5.2.1.3. other entries
Define the default check command for a service, and the default dependency if any.
5.2.2. [contact] sections
Each section defines a single contact. See the contacts table below for more information.
5.2.3. [host] and [service] sections
See the table descriptions below. For convenience, a host may have a "standard_services" entry, containing a space-separated list of standard services as defined in the first part of the file. For hosts which have non-standard services, use a [service] entry, which may be "like=" a standard service.
5.3. Database entry
This is all done to the thoth public database.
HUP the thoth core process to re-load the database.
5.3.1. Table host
| field | use |
| ip | The IP address of the host |
| fqdn | The fully-qualified domain name of the host |
| host | The alias of the host - must be unique within the monitoring configuration. |
5.3.2. Table monitor
| field | use |
| host | The host alias (as in the hosts table) |
| service | The service name - should be unique to this host |
| dephost | The host on which this service depends |
| depservice | The service on which this service depends |
| checkcommand | The command with which to check the service |
| checksep | The interval between checks (in seconds) |
| fails | The number of failures required to raise a critical alert |
| disabled | 1 if checking for the service should be disabled |
Some macros are available to check_command:
| macro | use |
| %i | The IP address of the host |
| %f | The FQDN of the host |
| %h | The short name of the host |
| %s | The name of the service |
The basic form of a check_command entry is "<command> -a %i". For most checks, this is sufficient; check the individual command listings below for more information.
5.3.3. Table contacts
| field | use |
| host | The host name (NULL for all hosts) |
| service | The service name (NULL for all services) |
| contact | Of the form mode:address. |
| delay | Time after the alert that the contact should be notified, in seconds. |
| severity | Notify only state changes above this level (0-3). |
| timespec | A time period during which the contact should be notified (see below) |
At present, only the "email" mode is supported directly. "smsq" and "faxq" modes are supported with sms_client (for sms) and mgetty-fax, sdf and ghostscript (for fax); see (and edit) bin/modemqueue, which should be cronned to run once per minute, and create the relevant database table.
The "ssh" and "local" modes are used to execute commands. The "contact" parameter in this case should be:
local:from:to:command
or
ssh:username:from:to:command
ssh will connect to the machine in question and execute the command; local will exceute the command locally. The "from" and "to" parameters are lists of states (0=OK, 1=Pending, 2=Unknown, 3=Warning, 4=Critical); the command will only be activated on that state transition.

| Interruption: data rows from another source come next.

/-- A streamed operand against a stationary one: its checks in the order of the reasons of R257, and its pass. -/
def Tile.streamOne (t : Tile) (trecF lx : Nat) (s : StatOp) (transposed : Bool)
    (row0 col0 kbase rows grp orow ocol : Nat) (cycles : Nat := 1) (cut : Option Nat := none) : Except Nat (Tile × List Range) :=
  match t.trec trecF (some (arrayGrid false)) with
  | none => .error 0x02
  | some x =>
    let dx := x.desc
    let dw := s.desc
    if !arrayFormat dx then .error 0x02 else
    match t.qrec x (.input (some false)) (arrayGrid false dx) with
    | none => .error 0x03
    | some q =>
      let e := if transposed then s.next else s.kext
      let o := if transposed then s.kext else s.next
      let cls := passClass dx lx
      let g := t.group grp
      if transposed && s.hasWide then .error 0x03
      else if (lx != 0 && dx.fmt != .int8) || cls != passClass dw s.limb then .error 0x04
      else if x.rows < row0 + rows || x.cols < col0 + e || !sideInside t x q then .error 0x05
      else if g.isOpen && (g.rows < orow + rows || g.cols < ocol + o) then .error 0x05
      else if !originOk dw (sharesAlongReduction dw transposed) (passClass dw s.limb) (if transposed then s.n0 else s.k0)
        || !originOk dx (sharesAlongReduction dx false) cls col0 then .error 0x06
      else if !g.isOpen then .error 0x07
      else
        .ok (t.runPass x q lx s transposed row0 col0 kbase (cutRows rows cycles cut) g orow ocol,
          x.slice row0 col0 rows e :: inputRanges x q (arrayGrid false dx) (some false)
            ++ t.sideReads x q (arrayGrid false dx) (some false)
              ((rect rows e).map (fun ij => (row0 + ij.1, col0 + ij.2))))

/-- Run a check over every enabled band, threading the tile, the first failing band's reason ending it. -/
def foldBands {α : Type} (f : Tile → Nat → BandCfg → Except Nat (Tile × α × List Range)) :
    List (Nat × BandCfg) → Tile → Except Nat (Tile × List (Nat × α) × List Range)
  | [], t => .ok (t, [], [])
  | (b, c) :: l, t =>
    match f t b c with
    | .error e => .error e
    | .ok (t', a, rs) =>
      match foldBands f l t' with
      | .error e => .error e
      | .ok (t'', as, rs') => .ok (t'', (b, a) :: as, rs ++ rs')

/-- A block that packs: 2-bit or 4-bit class with a block size of 32 (R38). -/
def packedBlock (d : Desc) : Bool := (d.fmt.cls == 2 || d.fmt.cls == 4) && d.bsize == 32

/-- A LOADW on a tile whose array is enabled and whose shadow set is free (R225, R111). -/
def tileLOADW (t : Tile) (w : Word128) : TRes :=
  let pk := flag w 0 8
  let limb := fld w 0 10 2
  if !onlyFields w 0xFFF 0x00FF_FFFF 0xFFFF 0 || limb == 3 then .illegal 0x01
  else if pk && (fld w 1 0 32 != 0 || fld w 2 0 32 != 0) then .illegal 0x01
  else if !t.arrayOn then .illegal 0x0A
  else if t.shadow.isSome then .illegal 0x08
  else if pk then
    if t.pack.isEmpty || limb != 0 then .illegal 0x09
    else
      let one (t' : Tile) (_ : Nat) (c : BandCfg) : Except Nat (Tile × StatOp × List Range) :=
        match t.loadOne c.wtrec (!c.wkaxis) 0 c.wrow0 c.wcol0 c.kext c.next with
        | .error e => .error e
        | .ok (s, rs) => if s.hasWide || !packedBlock s.desc then .error 0x09 else .ok (t', s, rs)
      match foldBands one t.pack t with
      | .error e => .illegal e
      | .ok (t', ops, rs) =>
        if ops.any (fun a => ops.any (fun b => a.2.desc.fmt.cls != b.2.desc.fmt.cls)) then .illegal 0x09
        else .ok { t' with shadow := some { layout := t.pack, ops := ops } } rs []
  else
    match t.loadOne (fld w 1 0 16) (!flag w 0 9) limb (t.regNat w 1 16) (t.regNat w 1 20) (fld w 2 0 9 + 1) (fld w 2 9 7 + 1) with
    | .error e => .illegal e
    | .ok (s, rs) => .ok { t with shadow := some { layout := [], ops := [(0, s)] } } rs []

/-- Two packed layouts place the same bands over the same stationary blocks (R227). -/
def sameLayout (a b : SMap BandCfg) : Bool :=
  let block (e : Nat × BandCfg) := (e.1, e.2.wtrec, e.2.wkaxis, e.2.wrow0, e.2.wcol0, e.2.kext, e.2.next)
  a.map block == b.map block

/-- What R231 asks of a band's streamed operand in the read that a pass makes, beyond what every pass asks: no wide channels, and a
group size of 32 under the directions of that read (R75, R118). -/
def Tile.bandStreams (t : Tile) (c : BandCfg) (s : StatOp) (transposed : Bool) : Bool :=
  match t.trec c.xtrec (some (arrayGrid false)) with
  | none => false
  | some x => match t.qrec x (.input (some false)) (arrayGrid false x.desc) with
    | none => false
    | some q => q.wccnt == 0 && groupSize s.desc x.desc transposed == 32

/-- STREAM (R227, R231); `cut`: a pre-emption stops the pass at this group boundary (R128, R129). -/
def tileSTREAM (t : Tile) (w : Word128) (cut : Option Nat := none) : TRes :=
  let swap := flag w 0 8
  let transp := flag w 0 9
  let pk := flag w 0 10
  let limb := fld w 0 11 2
  if !onlyFields w 0x3FFFF 0x0FFF_FFFF 0x1FFF_FFFF 0x7F || limb == 3 then .illegal 0x01
  else if pk && (fld w 1 0 32 != 0 || fld w 2 0 32 != 0 || fld w 3 0 32 != 0 || fld w 0 13 5 != 0) then .illegal 0x01
  else if !t.arrayOn then .illegal 0x0A
  else
    match (if swap then t.shadow else t.active) with
    | none => .illegal 0x08
    | some op =>
      if pk != !t.pack.isEmpty || !sameLayout op.layout t.pack || (pk && limb != 0) then .illegal 0x09
      else
        let t0 : Tile := if swap then { t with active := some op, shadow := none } else t
        if pk then
          let cycles := targetCount t.pack transp
            * (t.pack.map (fun e => (op.ops.find? (fun o => o.1 == e.1)).elim 1 (fun o => t.rowCycles e.2.xtrec 0 o.2 transp))).foldl Nat.max 1
          let one (t' : Tile) (b : Nat) (c : BandCfg) : Except Nat (Tile × Unit × List Range) :=
            match op.ops.find? (fun e => e.1 == b) with
            | none => .error 0x09
            | some (_, s) =>
              match t'.streamOne c.xtrec 0 s transp c.xrow0 c.xcol0 c.kbase c.rows c.grp c.orow c.ocol cycles cut with
              | .error e => .error e
              | .ok (t'', rs) => if t'.bandStreams c s transp then .ok (t'', (), rs) else .error 0x09
          match foldBands one t.pack t0 with
          | .error e => .illegal e
          | .ok (t', _, rs) => .ok t' rs []
        else
          match op.ops with
          | (_, s) :: _ =>
            match t0.streamOne (fld w 1 0 16) limb s transp (t.regNat w 1 16) (t.regNat w 1 20) (t.regNat w 1 24)
                (fld w 2 0 16 + 1) (fld w 0 13 5) (fld w 2 16 13) (fld w 3 0 7) (t.rowCycles (fld w 1 0 16) limb s transp) cut with
            | .error e => .illegal e
            | .ok (t', rs) => .ok t' rs []
          | [] => .illegal 0x08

For example, "ssh:root:012:34:/etc/init.d/apache restart" would attempt to restart the apache server if it moves to a warning or critical state. The ssh key used for remote command execution is the default one in ~/ssh/identity.
The delay parameter is used for escalation of alerts. For example, a 600-second delay will only raise an alert if the detected problem is still active after 10 minutes.
A contact notification will not be made outside the time period defined for the contact. Time specifications take the form date:time; both parts are optional, and a null time specification will be interpreted as "at all times". If both parts are present, both must be satisfied for the notification to be made.
The time part is of the form hhmm-hhmm, these being times on the 24-hour clock between which the notification should be performed.
The date part can take either of two forms:
- Day(-Day), where Day is a three-letter abbreviation of the day of the week;
- Date(-Date), where Date is a numeric date of the form d+/m+/y+. (Four digit years are required.)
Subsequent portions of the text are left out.